The truth: I’d not thought about it in a long time and I didn’t know where to begin.
“Have you heard of Leonard Daddario?” I asked.
“The senator? Of course, who hasn’t?”
“Yeah,” I said. “He’s my father.”
“Bullshit.”
“I don’t care if you believe me,” I said. “I’m not telling this story for shits and grins.”
He handed me the bottle. I took another pull. This time I hissed after I drank, shaking my head to ward off the burn. I couldn’t help myself. It was nasty stuff.
“If Leonard Daddario is your father, then why you down here with a busted arm and a bad attitude?”
“Because,” I said. “His wife is not my mother. It was the maid. He knocked her up, the maid I mean. My real mother.”
Buzz pursed his lips, keeping his eyes on the road.
“Still,” he said. “The guy should take care of his children.”
“That’s not the problem,” I said. “The problem is me. I don’t want his money. See, when he found out the maid was pregnant, he wanted to keep the whole thing hush hush. No abortion, though. Catholic. Know what I mean?” I crossed myself. “And so after I came along, he made her sign a non-disclosure. Then he put us up. For a long time. A long, long time.”
“Where’s she at now, your ma?”
“She’s gone,” I said. That was all I said.
“Damn,” Buzz said. “Now that is a story.”
He grabbed the bottle from between my legs and took another drink.
“So when was the last time you talked to the Senator?” he asked.
I just shrugged. He sniffed and handed me the bottle. I took another painful pull. I was very drunk now and everything felt somehow profound and funny at the same time. Buzz straightened up and cleared his throat. He motioned out the windshield with exaggerated flourish.
“Everything the light touches is our kingdom,” he said.
“Oh yeah?” I asked.
“The sun will set on my time here, and will rise with you as the new king.”
“You don’t say.”
“When we die, our bodies become the grass, and the antelope eat the grass.”
“What is that?” I asked. “Lion King?”
“Yeah,” he said.
Of course, neither of us was watching the road. We didn’t notice our car edging towards the ditch until it rolled down one side and careened up the other, launching us into the desert. There wasn't even time to scream. We flipped once, pirouetted briefly on the trunk, then landed on the roof, skidding at least fifty feet upside-down.
It sounded like the ocean.
I came to on the ceiling with a mouthful of glass, half in the car, half out. Who knows how long I lay there. I heard Buzz's voice:
"Pauly, wake up!" He scrambled outside the car, shuffling through the sand. He tripped and stumbled up to me, kicking sand in my eyes. The car hissed. I spat blood and looked at Buzz, who seemed unscathed. It wasn’t fair. I was beat to hell and he seemed fine. Then I saw his glasses were gone. He looked like Mr. Magoo. He truly was blind now. He patted around until he found my face with his hands, touching it with reassurance. "I can't see anything, Pauly. You feel all wet."

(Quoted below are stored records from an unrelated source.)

/-! ### The home's K entry (R304) -/

/-- The K fields of a line: HOLDER, TAIL, SAVED, NEXT, POISON. -/
def State.kOf (s : State) (line : Nat) : Option (Option Waiter × Option Waiter × Bool × Option Waiter × Bool) :=
  match s.dirOf line with
  | some d => match d.st with
    | .k h t sv nx p => some (h, t, sv, nx, p)
    | _ => none
  | none => none
/-- The K fields written. -/
def State.setK (s : State) (line : Nat) (h t : Option Waiter) (sv : Bool) (nx : Option Waiter) (p : Bool) : State :=
  s.onDir line fun d => { d with st := .k h t sv nx p }
/-- The line returns to N with no sharers (R306). -/
def State.unlockLine (s : State) (line : Nat) : State := s.onDir line fun d => { d with st := .n, sharers := [] }
/-- The lock sent on from the home to a waiter, with a full brand (R308, R311). -/
def State.grantOn (s : State) (line : Nat) (to_ : Waiter) (tail : Option Waiter) (poisoned : Bool) : State :=
  (s.setK line (some to_) tail false none false).postLock none (.handoff to_ line none poisoned)
/-- The lock has no one left to go to: the line returns to N, or stays in K without a holder where the lock was forced (R308, R311). -/
def State.endQueue (s : State) (line : Nat) (poisoned : Bool) : State :=
  if poisoned then s.setK line none none false none true else s.unlockLine line
/-- A withdrawn request's entry in the table. -/
def State.withdrawnOf (s : State) (line : Nat) (w : Waiter) : Option Withdrawn := s.withdrawn.find? fun x => x.line == line && x.who == w
/-- A withdrawn request's entry cleared. -/
def State.clearWithdrawn (s : State) (line : Nat) (w : Waiter) : State :=
  { s with withdrawn := s.withdrawn.filter fun x => !(x.line == line && x.who == w) }
/-- Entries of a slice's withdrawal table. -/
def tableCount (s : State) (line : Nat) : Nat := (s.withdrawn.filter fun w => s.homeOf w.line == s.homeOf line).length
/-- Entries of a slice's withdrawal table, with those that WITHDRAWs on their way will take: a NI withdraws only where there is room (R308, log
entry 66). -/
def withdrawnCount (s : State) (line : Nat) : Nat :=
  tableCount s line + (s.lockNet.filter fun f => match f.pkt with | .withdraw _ l _ _ => s.homeOf l == s.homeOf line | _ => false).length
/-- A packet that tells the home of a request's NEXT. -/
def LockPkt.tells (num line : Nat) : LockPkt → Bool
  | .withdraw v l _ _ => v.num == num && l == line
  | .saved v l _ => v.num == num && l == line
  | .force v l _ _ => v.num == num && l == line
  | _ => false
/-- NEXT put into what a core has sent home about a request. -/
def LockPkt.learn (num line : Nat) (next : Waiter) (p : LockPkt) : LockPkt :=
  if !p.tells num line then p
  else match p with
    | .withdraw v l _ try_ => .withdraw v l (some next) try_
    | .saved v l _ => .saved v l (some next)
    | .force v l _ stub => .force v l (some next) stub
    | p => p
/-- A LINK for a request that no NI entry awaits: it fills SAVED's NEXT, the withdrawal entry, or what its core has sent home and the home
has not yet taken; where the holder has resumed since, it goes on to the holder (R308, R310, R316). -/
def linkHome (s : State) (w : Waiter) (line : Nat) (next : Waiter) : State :=
  let k := s.kOf line
  let keeps := match k with | some (some h, _, true, _, _) => h.num == w.num | _ => false
  if keeps then s.onDir line fun d => match d.st with
    | .k h t sv _ p => { d with st := .k h t sv (some next) p }
    | _ => d
  else if (s.withdrawnOf line w).isSome then
    { s with withdrawn := s.withdrawn.map fun x => if x.line == line && x.who == w then { x with next := some next } else x }
  else if s.lockNet.any (·.pkt.tells w.num line) then { s with lockNet := s.lockNet.map fun f => { f with pkt := f.pkt.learn w.num line next } }
  else match k with
    | some (some h, _, false, _, _) =>
      if h.num == w.num && ((s.core h.core).entryOf line h.num).isSome then s.postLock none (.link h line next) else s
    | _ => s
/-- The stream that keeps a SAVED lock (R310): launch, and stream. -/
def savedHolder (s : State) (line : Nat) : Option (Nat × Stream × LockEntry) :=
  s.launches.findSome? fun l => l.streams.findSome? fun t =>
    if t.st == .saved then (t.locks.find? fun e => e.line == line && e.st == .saved).map fun e => (l.id, t, e) else none
/-- The holder of a line is debug-halted, saved or not: no timeout runs against its locks (R311). -/
def holderInDebug (s : State) (line : Nat) : Bool :=
  match s.kOf line with
  | some (some h, _, sv, _, _) =>
    if sv then (match savedHolder s line with | some (_, t, _) => t.debugHalted | none => false) else (s.core h.core).run == .debugHalted
  | _ => false
/-- The limit of one OVERDUE per line in 2^16 cycles of the home cell lets another pass: 16 frames of its CYC (R307); in the last of them
the cycles decide, which are left open. -/
def State.overdueFree (s : State) (line : Nat) : Bool :=
  match s.overdues.find? (·.1 == line) with
  | none => true
  | some (_, f) => let now := s.homeFrame line; if now < f + 16 then false else if now == f + 16 then Config.overdueAgain s.tick else true
/-- OVERDUE to the holder of a line, for a core whose wait ran out (R303, R307): to its late ring while SAVED, and not while it is
debug-halted (R311). -/
def State.overdue (s : State) (line core : Nat) : State :=
  if !s.overdueFree line || holderInDebug s line then s.tock
  else
    let noted (s : State) : State := { s with overdues := (line, s.homeFrame line) :: s.overdues.filter (·.1 != line) }.tock
    match s.kOf line with
    | some (some h, _, sv, _, _) =>
      if sv then
        match savedHolder s line with
        | some (l, t, e) => (noted s).sendNi (.msg l t.rx t.ry none (statusMsg h.core e 6 core none) false)
        | none => s
      else match (s.core h.core).lockOf line with
        | some e => (noted s).tell h.core (statusMsg h.core e 6 core none)
        | none => s
    | _ => s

I shook my head and lifted my broken arm, staring at it. It felt hot, as though it was broken again, but it was just the desert air against my skin. A giant crack ran up the middle of the cast, exposing the white, soggy flesh of my forearm for the first time in months. I poked it.
"Come on, Pauly, say something. Get up. You're all right. You'll be okay. There's a place up there we can get help."
I looked but saw nothing. I tried pulling myself up but my back was broken.
"I don't see anything," I said.
Buzz stood up and squinted at the horizon. "Right there!" he screamed, pointing. "See it? Right there! That light. We can make it. We'll make it, Pauly!"
My body filled with deeply painful laughter.
"Buzz," I said. "That's the moon."
-30-
Nick Bertelson works on a farm in Iowa. His essay on Charles Portis will appear in The Arkansas Review. “Blind Buzz” is an excerpt from his novel Eighty-Sixed from Paradise.